Problem: Should a line in the entries below contain "discarded", return that line.
[[ Information given, beginning ]]
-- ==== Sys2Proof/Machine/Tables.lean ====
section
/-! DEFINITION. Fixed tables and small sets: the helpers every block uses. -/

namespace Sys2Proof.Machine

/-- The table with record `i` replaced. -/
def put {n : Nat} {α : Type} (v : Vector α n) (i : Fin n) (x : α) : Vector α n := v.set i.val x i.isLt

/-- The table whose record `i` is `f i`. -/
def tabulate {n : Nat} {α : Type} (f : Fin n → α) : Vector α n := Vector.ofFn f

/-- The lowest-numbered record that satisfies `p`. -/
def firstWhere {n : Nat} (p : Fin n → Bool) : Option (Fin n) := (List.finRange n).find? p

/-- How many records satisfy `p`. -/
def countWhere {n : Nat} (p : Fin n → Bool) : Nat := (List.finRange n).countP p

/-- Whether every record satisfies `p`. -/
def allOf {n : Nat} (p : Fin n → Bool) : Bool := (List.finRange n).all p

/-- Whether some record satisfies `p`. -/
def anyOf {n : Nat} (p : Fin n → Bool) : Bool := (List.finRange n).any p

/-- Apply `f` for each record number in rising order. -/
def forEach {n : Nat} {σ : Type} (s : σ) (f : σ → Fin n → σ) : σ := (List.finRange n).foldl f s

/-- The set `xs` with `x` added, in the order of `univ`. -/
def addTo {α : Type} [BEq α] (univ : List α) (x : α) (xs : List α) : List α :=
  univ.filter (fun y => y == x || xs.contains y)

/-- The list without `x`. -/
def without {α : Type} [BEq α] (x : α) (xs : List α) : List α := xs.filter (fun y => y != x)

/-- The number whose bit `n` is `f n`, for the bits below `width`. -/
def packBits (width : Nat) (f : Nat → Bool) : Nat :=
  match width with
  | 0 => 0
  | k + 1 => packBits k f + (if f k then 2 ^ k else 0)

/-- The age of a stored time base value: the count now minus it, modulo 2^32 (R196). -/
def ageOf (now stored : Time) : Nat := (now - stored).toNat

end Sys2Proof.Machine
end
[[ Information given, end ]]
[[ Information given, beginning ]]
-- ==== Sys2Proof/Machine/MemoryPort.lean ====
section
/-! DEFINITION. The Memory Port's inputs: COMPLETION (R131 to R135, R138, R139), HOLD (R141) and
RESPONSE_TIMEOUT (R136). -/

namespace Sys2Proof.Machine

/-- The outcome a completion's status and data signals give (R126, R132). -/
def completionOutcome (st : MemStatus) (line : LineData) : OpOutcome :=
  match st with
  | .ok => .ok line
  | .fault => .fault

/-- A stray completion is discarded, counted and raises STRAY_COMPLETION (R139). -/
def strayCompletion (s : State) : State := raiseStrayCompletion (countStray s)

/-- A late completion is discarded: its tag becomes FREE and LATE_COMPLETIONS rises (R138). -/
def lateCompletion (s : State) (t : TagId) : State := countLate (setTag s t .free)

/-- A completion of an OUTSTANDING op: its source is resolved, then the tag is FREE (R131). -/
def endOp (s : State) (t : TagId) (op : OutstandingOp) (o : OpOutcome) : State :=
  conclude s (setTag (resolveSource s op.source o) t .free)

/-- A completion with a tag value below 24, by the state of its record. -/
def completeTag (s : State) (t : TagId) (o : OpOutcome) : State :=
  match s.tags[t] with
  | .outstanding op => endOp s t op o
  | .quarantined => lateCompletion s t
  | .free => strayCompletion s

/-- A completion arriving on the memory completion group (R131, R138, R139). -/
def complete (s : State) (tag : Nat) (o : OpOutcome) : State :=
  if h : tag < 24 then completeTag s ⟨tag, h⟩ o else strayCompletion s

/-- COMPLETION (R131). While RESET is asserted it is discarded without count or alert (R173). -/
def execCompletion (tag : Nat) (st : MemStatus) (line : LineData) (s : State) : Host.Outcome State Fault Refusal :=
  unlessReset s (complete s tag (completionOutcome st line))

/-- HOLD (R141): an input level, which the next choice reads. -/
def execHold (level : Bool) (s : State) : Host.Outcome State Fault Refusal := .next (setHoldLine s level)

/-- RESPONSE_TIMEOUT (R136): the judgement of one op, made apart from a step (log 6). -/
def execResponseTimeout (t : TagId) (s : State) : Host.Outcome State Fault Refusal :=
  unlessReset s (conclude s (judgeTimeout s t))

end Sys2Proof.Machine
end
[[ Information given, end ]]
Result of this exercise:
/-- A stray completion is discarded, counted and raises STRAY_COMPLETION (R139). -/
/-- A late completion is discarded: its tag becomes FREE and LATE_COMPLETIONS rises (R138). -/
/-- COMPLETION (R131). While RESET is asserted it is discarded without count or alert (R173). -/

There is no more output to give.